While saving for retirement can seem futile when you have so many needs now, we promise that your future self will thank you—a lot—for saving early when you have the longest potential time to take advantage of compounding interest. Need some saving inspiration on your journey to financial literacy? Check out this chart that shows what happens to your money if you start saving early, compared to later. 

Learn to Invest

Once you have your emergency savings set aside and you’ve signed up for a 401k or Roth IRA, it’s time to start thinking about investments. Investments include mutual funds, stocks, bonds, and real estate—but be sure you don’t put all your eggs in one basket. This means you should diversify your investments. That way if some parts of your portfolio aren’t very profitable for a few years, your other investments will help make up the difference.

Consider Disability and Life Insurance

Think you’re invincible? Think again—the scary truth is that more than one-quarter of today’s 20-year-olds can expect to be out of work for at least a year due to a disabling condition before they reach retirement age. While on your path to financial literacy, consider getting disability insurance; it can help you pay your bills until you are back to work.

And while you especially need life insurance if anyone depends on you financially, it’s a smart benefit for anyone to have, since the policy can cover funeral and burial expenses. The next step on the path to financial literacy is to make sure to check with your HR department to see what your company offers in terms of disability and life insurance—and make sure you take advantage of this important benefit.

Plan for a Home Purchase

Along the path to financial literacy, you might find yourself considering the purchase of your first home.

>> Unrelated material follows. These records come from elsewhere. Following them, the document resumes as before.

/-! ### The request (R41) -/

/-- Refused on the standby while the pair runs: RW objects of TDS, TSK, IMG and TMR, TDS.CMD, TSK.CMD and force changes
(R340). -/
def State.standbyKeeps (s : State) (r : ObjRow) (key v : Nat) : Bool :=
  decide (s.red.role = .standby) && replicatedKey key &&
    (decide (r.acc = .rw) || decide (key = K.TDS_CMD) || decide (key / 256 = 0x2107) ||
      (decide (key = K.IMG_FORCE_CMD) && decide (v ≠ 3)))

/-- The domain transfer that an aperture access or DOM_CLOSE needs (R55). -/
def State.xferCheck (s : State) (n key : Nat) (write : Bool) : Nat × Nat :=
  let x := (s.ses n).dom
  if key / 256 = 0x1180 then
    failIf (match x with | some d => d.write != write | none => true) stSTATE
  else if key = K.DIC_DOM_CLOSE then failIf x.isNone stSTATE
  else (stOK, rNONE)

/-- Objects of domain transfers, which an open transaction cannot stage (R46). -/
def isDomObj (key : Nat) : Bool := decide (key / 256 = 0x1103) || decide (key / 256 = 0x1180)

/-- Status and reason of a write of a value of width bytes. -/
def State.writeCheck (s : State) (n key width v : Nat) : Nat × Nat :=
  match s.rowOf key with
  | none => (stNOOBJ, rNONE)
  | some r =>
    let u := v % 2 ^ r.ty.bits
    let w := r.value v
    let txn := (s.ses n).txn = .open
    firstFail [
      failIf (!r.allows true (s.roleOf n) || (decide txn && isDomObj key)) stACCESS,
      failIf (!s.domOn (blockDomain key) || (decide (r.acc = .rws) && !s.tideStopped) || s.standbyKeeps r key w) stSTATE,
      s.xferCheck n key true,
      failIf (decide (r.ty.bits = 0) || decide (8 * width < r.ty.bits)) stTYPE,
      failIf (decide (r.ty = .bool) && decide (1 < u)) stRESERVED,
      failIf (!extended r.ty width v) stRANGE,
      r.judge w,
      s.ownCheck n key w,
      failIf (s.heldFor n key) stBUSY,
      if txn ∧ key ≠ K.DIC_TXN ∧ 64 ≤ (s.ses n).staged.length then (stBUSY, rSTAGE_FULL) else (stOK, rNONE)]

/-- A counter of a block cannot be read: its domain is off (R494). -/
def State.countersOff (s : State) (bb : Nat) : Bool :=
  (!([0x23, 0x28, 0x50].contains bb) && !s.domOn (blockDomain (bb * 65536))) ||
    (s.counterRows bb true).flatten.any fun k => !s.domOn (blockDomain k)

/-- An object's domain is off; PMC.BLOCK of a block is an object of the domain that keeps the block's counters (R10, R11, R494). -/
def State.keyOff (s : State) (key : Nat) : Bool :=
  !s.domOn (blockDomain key) || (decide (key / 256 = 0x5302) && s.countersOff (key % 256))

/-- Domain of the counter that PMC.SEL names is off: PMC.VALUE is an object of that block's domain (R10, R11). -/
def State.pmcCheck (s : State) (n key : Nat) : Nat × Nat :=
  if key = K.PMC_VALUE then
    failIf ((s.eventOf (s.ses n).pmcSel).any fun k => !s.domOn (blockDomain k)) stSTATE
  else (stOK, rNONE)

/-- Status and reason of a read. An object of a die whose link is DOWN is served as with the link up, as a write of it is: R15
gives such a request no status, and only the domain is asked.
(DESIGN CHOICE, unsafe: log 112.) -/
def State.readCheck (s : State) (n key : Nat) : Nat × Nat :=
  match s.rowOf key with
  | none => (stNOOBJ, rNONE)
  | some r =>
    firstFail [
      failIf (!r.allows false (s.roleOf n)) stACCESS,
      failIf (!s.domOn (blockDomain key)) stSTATE,
      s.pmcCheck n key,
      s.xferCheck n key false,
      failIf (decide (r.ty.bits = 0)) stTYPE]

And while it is easy these days to be priced out of homeownership in many markets, in other places, a monthly mortgage payment can be close to the same amount as rent. (This calculator will help you determine the viability of buying vs. renting.) And if the common down payment of 20 percent sounds daunting, there are a wide array of programs that can get you into a home for substantially less. If you are relatively settled in your locale, it’s worth talking to a real estate agent and mortgage broker to find out the true cost of home ownership, as it’s still a tried-and-true avenue to long-term wealth.

Protect Your Apartment or Home

If you are not ready to buy, and you plan to rent, you might not think you need insurance, but you’ll regret skimping on it if your apartment gets broken into or your dog bites a visitor. Renter’s insurance will cover your belongings in the case of theft, fire, water damage, etc., and also can cover liability for a variety of scenarios—and it’s typically surprisingly affordable, averaging less than $200 a year.

If you own a home, chances are good that you probably have homeowners insurance as a requirement from your mortgage provider, but double-check your policy to ensure it covers as much as you think it should—such as the actual “replacement value” of your items, rather than just cash value, and short-term lodging in the even you are displaced.

Understand Your Health Insurance

PPOs, HMOs, HSAs…the alphabet soup of health insurance is enough to give anyone a headache. But if you don’t know what your insurance covers, you could be on the hook for an unexpected high bill…or you might be delaying services that would be covered. Some plans even offer free telemedicine services or other perks that you could take advantage of if you only knew.  Log in to your health insurance portal and click around a little to find out what’s covered and where…certain insurance only works at specific hospitals, for example. If you have any questions, don’t hesitate to seek out your HR department. They are there to help make sure you understand your coverage and limits inside and out.

As life changes occur,  you naturally grow, learn, and build upon your experiences. In this way, it is important to understand that getting on the path to financial literacy is an ever-evolving journey; it takes time and perseverance. And while you may find one concept relevant now, you might find another one more relevant to your life situation later.  Each part of the process is not wasted, only propelling you to a more secure financial future.